Extract, from the records beneath this instruction, each line that contains the word "else".

[Stored items]
**********

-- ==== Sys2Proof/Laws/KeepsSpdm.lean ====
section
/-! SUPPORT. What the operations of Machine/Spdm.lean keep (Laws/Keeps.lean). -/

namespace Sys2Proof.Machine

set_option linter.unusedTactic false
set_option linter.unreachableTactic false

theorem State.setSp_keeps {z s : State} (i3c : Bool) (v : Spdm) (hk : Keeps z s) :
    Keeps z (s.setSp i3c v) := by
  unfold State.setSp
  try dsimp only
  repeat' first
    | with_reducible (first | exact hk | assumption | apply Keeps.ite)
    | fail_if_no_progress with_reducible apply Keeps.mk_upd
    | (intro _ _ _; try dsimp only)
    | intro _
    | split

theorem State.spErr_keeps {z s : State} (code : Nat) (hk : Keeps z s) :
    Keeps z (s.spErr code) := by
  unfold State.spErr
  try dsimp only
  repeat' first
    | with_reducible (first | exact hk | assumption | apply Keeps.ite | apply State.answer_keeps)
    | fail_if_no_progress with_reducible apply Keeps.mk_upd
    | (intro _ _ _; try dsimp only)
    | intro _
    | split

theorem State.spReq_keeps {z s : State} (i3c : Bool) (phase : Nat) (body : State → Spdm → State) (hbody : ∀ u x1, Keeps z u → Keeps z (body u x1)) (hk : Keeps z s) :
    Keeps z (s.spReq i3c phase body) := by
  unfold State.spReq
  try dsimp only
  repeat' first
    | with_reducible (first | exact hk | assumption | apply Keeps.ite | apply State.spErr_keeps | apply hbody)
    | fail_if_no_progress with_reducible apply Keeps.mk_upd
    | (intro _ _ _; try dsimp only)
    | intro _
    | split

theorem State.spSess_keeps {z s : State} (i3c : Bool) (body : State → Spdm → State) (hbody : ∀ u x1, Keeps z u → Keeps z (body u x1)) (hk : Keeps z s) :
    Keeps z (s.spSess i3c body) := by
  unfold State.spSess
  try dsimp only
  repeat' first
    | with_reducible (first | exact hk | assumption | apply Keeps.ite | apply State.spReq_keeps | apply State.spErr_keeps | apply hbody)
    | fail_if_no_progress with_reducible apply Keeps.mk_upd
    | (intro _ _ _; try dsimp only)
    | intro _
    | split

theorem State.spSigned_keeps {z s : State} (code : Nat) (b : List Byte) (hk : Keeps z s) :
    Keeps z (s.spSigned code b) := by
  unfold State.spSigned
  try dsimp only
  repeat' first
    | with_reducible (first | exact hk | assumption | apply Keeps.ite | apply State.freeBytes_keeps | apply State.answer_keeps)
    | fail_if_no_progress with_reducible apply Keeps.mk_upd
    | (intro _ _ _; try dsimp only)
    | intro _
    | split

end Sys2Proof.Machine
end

**********

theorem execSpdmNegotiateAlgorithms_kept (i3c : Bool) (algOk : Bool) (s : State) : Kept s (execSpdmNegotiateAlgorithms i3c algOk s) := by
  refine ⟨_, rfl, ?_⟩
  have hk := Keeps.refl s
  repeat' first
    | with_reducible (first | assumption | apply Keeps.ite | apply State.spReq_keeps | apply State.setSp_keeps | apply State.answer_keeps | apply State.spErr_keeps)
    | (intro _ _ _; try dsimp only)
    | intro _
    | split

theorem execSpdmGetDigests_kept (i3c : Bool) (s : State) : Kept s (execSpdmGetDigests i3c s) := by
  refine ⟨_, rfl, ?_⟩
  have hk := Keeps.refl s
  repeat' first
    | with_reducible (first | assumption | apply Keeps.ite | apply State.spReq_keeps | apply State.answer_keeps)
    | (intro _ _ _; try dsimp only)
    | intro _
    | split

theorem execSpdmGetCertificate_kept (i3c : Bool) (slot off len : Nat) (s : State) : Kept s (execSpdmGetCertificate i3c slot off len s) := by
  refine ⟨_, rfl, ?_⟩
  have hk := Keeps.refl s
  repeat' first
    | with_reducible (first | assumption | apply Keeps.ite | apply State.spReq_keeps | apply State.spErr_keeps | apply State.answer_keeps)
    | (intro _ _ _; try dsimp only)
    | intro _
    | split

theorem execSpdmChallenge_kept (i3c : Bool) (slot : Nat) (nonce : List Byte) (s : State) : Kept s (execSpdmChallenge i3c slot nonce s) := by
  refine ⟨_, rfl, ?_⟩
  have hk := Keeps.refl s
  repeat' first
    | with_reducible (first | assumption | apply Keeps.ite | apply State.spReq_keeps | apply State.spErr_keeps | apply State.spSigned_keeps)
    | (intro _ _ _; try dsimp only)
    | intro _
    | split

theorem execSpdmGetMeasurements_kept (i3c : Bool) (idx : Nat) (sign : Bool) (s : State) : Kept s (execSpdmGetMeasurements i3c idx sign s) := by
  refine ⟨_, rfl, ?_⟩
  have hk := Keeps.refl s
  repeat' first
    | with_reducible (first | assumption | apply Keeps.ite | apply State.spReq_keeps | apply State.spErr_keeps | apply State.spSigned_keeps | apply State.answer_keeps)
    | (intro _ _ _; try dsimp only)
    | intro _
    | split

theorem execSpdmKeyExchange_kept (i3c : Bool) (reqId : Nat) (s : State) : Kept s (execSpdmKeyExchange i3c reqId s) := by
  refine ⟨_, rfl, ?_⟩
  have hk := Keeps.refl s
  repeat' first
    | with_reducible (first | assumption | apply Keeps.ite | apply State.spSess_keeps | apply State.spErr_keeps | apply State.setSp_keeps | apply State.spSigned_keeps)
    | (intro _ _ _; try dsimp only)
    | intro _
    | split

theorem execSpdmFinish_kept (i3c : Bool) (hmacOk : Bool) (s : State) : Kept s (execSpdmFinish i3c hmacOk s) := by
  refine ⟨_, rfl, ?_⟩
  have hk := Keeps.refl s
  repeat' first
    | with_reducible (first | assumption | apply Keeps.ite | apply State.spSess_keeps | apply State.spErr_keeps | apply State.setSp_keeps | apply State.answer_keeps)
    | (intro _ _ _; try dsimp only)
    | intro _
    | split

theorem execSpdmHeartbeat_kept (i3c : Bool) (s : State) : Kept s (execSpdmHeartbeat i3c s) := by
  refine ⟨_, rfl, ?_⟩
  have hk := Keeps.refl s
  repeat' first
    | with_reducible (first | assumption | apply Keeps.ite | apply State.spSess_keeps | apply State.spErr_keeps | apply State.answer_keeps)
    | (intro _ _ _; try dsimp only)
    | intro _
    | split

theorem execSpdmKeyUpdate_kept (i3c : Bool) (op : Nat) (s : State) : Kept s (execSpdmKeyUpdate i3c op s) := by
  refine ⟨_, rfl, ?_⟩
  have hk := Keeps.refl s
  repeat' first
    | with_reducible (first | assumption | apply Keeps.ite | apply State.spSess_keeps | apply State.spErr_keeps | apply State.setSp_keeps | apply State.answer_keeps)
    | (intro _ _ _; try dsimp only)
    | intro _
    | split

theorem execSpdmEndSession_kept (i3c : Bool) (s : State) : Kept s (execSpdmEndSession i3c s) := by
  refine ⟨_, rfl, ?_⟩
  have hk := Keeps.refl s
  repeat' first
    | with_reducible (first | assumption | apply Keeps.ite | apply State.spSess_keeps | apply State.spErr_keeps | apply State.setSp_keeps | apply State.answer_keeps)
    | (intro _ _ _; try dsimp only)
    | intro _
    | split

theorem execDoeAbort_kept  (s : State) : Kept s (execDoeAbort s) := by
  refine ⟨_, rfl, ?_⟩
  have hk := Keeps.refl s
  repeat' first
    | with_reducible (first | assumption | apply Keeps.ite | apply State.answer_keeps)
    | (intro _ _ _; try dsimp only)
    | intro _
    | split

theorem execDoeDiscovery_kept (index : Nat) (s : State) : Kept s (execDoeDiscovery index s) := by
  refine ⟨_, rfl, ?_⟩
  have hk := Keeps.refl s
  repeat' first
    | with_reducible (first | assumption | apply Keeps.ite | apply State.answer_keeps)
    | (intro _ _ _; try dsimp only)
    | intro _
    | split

**********

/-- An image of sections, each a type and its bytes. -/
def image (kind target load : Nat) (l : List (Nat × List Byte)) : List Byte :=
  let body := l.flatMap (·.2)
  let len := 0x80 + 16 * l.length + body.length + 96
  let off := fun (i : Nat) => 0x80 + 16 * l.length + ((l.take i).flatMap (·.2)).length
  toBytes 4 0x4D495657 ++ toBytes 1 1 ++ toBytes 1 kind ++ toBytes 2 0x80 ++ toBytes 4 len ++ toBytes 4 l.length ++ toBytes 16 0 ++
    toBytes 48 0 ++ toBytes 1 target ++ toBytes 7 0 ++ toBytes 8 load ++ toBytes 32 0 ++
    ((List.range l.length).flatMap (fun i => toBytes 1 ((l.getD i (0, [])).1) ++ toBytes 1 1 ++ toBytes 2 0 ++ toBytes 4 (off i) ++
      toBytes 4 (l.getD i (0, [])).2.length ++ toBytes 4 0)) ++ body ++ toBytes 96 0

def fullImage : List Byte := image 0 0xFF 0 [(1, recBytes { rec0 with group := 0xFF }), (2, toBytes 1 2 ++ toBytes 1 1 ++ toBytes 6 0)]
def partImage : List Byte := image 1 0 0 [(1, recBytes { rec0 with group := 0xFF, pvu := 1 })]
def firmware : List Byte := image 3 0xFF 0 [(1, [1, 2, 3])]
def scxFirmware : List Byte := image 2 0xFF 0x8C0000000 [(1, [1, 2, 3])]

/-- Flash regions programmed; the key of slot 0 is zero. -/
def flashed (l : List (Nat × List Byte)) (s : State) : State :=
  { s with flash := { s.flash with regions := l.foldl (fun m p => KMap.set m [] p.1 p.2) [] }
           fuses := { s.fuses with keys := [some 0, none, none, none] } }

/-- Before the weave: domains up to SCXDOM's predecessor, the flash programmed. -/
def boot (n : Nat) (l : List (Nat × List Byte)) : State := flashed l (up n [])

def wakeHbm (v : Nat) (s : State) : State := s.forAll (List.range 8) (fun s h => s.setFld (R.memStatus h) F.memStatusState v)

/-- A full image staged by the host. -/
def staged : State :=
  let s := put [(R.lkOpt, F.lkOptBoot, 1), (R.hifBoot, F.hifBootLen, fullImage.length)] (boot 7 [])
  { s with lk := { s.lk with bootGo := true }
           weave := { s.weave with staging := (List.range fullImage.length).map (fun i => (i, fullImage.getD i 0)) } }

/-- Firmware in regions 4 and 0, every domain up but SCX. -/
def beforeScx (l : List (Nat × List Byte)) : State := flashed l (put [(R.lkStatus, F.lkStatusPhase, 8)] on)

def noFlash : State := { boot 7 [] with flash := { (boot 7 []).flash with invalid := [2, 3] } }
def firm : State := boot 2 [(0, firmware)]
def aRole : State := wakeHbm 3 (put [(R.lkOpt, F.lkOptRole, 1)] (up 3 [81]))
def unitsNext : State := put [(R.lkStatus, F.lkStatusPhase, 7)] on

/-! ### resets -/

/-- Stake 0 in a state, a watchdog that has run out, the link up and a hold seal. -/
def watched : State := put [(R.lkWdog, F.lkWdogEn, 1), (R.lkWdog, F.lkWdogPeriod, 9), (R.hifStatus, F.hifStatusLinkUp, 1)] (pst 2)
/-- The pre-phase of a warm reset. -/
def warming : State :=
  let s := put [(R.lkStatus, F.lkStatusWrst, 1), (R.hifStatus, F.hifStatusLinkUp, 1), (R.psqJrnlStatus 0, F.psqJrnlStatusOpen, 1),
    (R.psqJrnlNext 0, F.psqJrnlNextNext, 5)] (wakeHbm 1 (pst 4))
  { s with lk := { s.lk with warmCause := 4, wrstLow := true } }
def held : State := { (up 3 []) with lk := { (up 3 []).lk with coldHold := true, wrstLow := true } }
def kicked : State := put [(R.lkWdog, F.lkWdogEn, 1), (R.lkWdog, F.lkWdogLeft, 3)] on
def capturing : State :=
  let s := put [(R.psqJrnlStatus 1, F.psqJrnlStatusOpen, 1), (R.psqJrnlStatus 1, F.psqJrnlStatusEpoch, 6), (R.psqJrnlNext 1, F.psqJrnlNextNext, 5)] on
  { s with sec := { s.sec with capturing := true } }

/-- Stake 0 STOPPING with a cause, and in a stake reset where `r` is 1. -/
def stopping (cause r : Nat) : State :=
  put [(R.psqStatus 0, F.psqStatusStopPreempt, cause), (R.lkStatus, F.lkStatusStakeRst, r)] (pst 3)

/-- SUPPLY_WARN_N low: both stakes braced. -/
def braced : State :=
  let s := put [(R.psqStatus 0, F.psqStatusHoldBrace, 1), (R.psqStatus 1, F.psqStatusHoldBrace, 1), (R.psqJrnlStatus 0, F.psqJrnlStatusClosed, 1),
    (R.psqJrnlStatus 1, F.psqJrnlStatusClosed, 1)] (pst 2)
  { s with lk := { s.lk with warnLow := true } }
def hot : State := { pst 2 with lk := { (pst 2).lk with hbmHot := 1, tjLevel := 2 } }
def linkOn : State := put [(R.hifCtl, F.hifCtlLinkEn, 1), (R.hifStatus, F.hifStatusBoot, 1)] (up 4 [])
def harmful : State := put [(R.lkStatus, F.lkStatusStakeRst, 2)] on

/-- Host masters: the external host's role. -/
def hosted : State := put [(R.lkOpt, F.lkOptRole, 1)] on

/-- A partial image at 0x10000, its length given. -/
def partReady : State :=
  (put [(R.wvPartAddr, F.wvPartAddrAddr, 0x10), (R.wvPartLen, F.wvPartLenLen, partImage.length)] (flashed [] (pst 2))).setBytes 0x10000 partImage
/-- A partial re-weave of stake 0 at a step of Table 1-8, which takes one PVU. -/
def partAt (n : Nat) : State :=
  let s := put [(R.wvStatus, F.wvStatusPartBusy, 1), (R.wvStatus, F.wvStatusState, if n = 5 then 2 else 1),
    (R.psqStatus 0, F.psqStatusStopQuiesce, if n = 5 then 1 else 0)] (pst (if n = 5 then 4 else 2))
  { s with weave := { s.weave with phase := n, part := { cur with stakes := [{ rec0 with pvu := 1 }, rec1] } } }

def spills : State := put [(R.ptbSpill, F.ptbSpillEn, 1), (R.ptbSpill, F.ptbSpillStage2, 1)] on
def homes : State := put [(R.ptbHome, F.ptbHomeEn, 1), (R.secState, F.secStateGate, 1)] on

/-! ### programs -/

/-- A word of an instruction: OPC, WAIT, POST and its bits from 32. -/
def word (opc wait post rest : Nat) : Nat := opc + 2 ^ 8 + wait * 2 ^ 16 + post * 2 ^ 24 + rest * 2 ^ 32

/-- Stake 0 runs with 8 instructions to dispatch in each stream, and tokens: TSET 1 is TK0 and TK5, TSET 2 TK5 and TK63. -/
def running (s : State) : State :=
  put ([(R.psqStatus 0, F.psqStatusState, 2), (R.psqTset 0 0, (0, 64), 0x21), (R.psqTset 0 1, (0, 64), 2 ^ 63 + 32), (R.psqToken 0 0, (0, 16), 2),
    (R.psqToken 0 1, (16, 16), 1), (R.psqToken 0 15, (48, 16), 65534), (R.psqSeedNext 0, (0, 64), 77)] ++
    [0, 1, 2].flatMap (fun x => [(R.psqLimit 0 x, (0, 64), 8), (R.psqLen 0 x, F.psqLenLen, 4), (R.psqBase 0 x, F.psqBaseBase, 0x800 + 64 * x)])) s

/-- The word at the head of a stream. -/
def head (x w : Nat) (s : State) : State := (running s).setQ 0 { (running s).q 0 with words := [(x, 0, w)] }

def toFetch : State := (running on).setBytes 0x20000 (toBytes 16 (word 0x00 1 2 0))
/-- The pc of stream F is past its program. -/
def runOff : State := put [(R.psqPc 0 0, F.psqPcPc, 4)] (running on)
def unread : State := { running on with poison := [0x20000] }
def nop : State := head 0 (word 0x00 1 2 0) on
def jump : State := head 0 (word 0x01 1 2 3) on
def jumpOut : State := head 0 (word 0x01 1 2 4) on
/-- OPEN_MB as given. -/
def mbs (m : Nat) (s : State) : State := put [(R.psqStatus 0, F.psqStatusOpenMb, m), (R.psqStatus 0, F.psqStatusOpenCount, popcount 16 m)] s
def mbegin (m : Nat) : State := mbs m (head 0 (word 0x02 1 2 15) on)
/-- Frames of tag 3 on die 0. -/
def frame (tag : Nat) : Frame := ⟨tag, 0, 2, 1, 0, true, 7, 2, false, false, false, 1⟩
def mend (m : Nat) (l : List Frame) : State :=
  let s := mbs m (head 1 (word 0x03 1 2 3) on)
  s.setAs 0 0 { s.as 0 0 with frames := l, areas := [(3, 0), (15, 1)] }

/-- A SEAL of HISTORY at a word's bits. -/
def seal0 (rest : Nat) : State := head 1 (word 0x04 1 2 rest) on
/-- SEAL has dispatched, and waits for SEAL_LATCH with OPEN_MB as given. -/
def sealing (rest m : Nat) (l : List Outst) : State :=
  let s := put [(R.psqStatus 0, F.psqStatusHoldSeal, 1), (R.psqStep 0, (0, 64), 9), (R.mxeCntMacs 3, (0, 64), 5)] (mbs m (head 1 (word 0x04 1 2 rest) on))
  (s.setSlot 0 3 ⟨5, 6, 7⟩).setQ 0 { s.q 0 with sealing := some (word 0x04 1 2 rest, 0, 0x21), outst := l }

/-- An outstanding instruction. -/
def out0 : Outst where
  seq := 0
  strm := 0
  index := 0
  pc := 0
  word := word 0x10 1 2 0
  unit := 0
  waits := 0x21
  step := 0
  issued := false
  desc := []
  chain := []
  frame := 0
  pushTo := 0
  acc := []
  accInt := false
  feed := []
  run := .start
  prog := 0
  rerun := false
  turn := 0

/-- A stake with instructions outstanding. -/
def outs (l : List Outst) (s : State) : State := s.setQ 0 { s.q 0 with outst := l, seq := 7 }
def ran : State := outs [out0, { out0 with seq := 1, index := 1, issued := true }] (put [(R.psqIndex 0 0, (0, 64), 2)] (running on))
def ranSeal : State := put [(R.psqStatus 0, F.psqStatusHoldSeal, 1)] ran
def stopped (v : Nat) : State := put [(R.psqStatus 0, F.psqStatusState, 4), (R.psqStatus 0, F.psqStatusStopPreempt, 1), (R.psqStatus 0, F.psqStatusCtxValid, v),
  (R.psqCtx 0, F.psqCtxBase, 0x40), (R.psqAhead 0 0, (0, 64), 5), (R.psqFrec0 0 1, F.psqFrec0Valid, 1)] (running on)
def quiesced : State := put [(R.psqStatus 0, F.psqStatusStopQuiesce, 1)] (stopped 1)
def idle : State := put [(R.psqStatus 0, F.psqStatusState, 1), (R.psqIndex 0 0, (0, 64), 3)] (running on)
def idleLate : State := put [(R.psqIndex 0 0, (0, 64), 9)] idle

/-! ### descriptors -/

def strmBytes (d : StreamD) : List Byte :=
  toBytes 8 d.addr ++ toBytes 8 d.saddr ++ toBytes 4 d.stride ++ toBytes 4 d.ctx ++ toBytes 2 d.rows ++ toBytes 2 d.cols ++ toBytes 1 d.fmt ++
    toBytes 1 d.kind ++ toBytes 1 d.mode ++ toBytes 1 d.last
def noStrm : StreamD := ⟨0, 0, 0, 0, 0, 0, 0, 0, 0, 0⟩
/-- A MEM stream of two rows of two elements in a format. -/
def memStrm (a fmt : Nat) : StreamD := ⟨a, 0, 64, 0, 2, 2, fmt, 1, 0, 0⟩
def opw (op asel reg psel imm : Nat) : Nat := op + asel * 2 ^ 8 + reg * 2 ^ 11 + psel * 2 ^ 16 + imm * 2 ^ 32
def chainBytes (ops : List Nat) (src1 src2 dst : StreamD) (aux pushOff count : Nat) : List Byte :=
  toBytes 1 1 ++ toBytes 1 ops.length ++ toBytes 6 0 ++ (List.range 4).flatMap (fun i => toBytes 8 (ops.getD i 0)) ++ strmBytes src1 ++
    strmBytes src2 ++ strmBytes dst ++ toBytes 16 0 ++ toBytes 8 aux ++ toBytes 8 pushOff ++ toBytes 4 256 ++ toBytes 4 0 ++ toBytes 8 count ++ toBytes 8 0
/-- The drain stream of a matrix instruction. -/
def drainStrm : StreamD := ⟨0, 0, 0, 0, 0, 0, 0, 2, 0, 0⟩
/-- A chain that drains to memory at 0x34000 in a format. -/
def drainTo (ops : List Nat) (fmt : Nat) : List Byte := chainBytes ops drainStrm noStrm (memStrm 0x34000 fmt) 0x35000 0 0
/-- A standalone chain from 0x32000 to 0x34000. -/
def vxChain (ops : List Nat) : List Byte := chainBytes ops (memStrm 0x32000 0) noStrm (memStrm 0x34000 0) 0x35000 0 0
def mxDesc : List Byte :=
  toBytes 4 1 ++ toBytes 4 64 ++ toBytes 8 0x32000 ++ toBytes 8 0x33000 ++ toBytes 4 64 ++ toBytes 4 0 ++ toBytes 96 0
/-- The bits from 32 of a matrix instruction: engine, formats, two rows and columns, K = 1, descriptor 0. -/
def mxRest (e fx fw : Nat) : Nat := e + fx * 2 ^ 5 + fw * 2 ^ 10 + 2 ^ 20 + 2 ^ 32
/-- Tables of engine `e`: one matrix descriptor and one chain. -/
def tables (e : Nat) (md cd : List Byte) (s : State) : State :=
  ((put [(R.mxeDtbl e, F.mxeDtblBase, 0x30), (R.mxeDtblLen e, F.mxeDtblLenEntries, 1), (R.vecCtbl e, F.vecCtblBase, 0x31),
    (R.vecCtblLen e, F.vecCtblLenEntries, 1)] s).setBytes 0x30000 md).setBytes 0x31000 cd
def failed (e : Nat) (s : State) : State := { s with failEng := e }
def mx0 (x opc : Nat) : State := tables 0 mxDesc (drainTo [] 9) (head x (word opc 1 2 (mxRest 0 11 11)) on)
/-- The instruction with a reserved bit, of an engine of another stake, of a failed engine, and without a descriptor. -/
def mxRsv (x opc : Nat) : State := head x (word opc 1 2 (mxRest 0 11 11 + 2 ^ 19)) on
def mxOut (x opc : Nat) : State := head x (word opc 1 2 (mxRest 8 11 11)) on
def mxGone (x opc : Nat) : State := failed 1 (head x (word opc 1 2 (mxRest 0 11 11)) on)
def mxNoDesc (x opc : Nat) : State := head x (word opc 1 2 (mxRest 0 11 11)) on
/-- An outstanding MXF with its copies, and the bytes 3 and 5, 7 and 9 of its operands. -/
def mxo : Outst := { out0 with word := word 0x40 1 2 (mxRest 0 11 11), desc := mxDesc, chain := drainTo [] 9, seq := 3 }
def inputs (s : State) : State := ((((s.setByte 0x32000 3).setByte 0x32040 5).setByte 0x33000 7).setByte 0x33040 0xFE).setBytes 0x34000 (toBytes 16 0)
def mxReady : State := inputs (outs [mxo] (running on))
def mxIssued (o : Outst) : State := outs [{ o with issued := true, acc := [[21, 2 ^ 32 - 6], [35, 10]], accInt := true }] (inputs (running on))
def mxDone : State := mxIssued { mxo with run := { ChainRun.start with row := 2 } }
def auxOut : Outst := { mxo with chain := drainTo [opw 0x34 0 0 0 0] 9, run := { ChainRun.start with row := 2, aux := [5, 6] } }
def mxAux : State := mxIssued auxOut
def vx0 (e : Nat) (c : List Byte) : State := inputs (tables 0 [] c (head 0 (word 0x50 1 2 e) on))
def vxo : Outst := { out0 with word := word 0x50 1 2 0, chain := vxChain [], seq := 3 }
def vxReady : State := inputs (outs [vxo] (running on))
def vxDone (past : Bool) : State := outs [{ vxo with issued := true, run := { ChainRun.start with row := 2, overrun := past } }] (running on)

**********

* Worked solution
  let s := put [(R.wvStatus, F.wvStatusPartBusy, 1), (R.wvStatus, F.wvStatusState, if n = 5 then 2 else 1),
    (R.psqStatus 0, F.psqStatusStopQuiesce, if n = 5 then 1 else 0)] (pst (if n = 5 then 4 else 2))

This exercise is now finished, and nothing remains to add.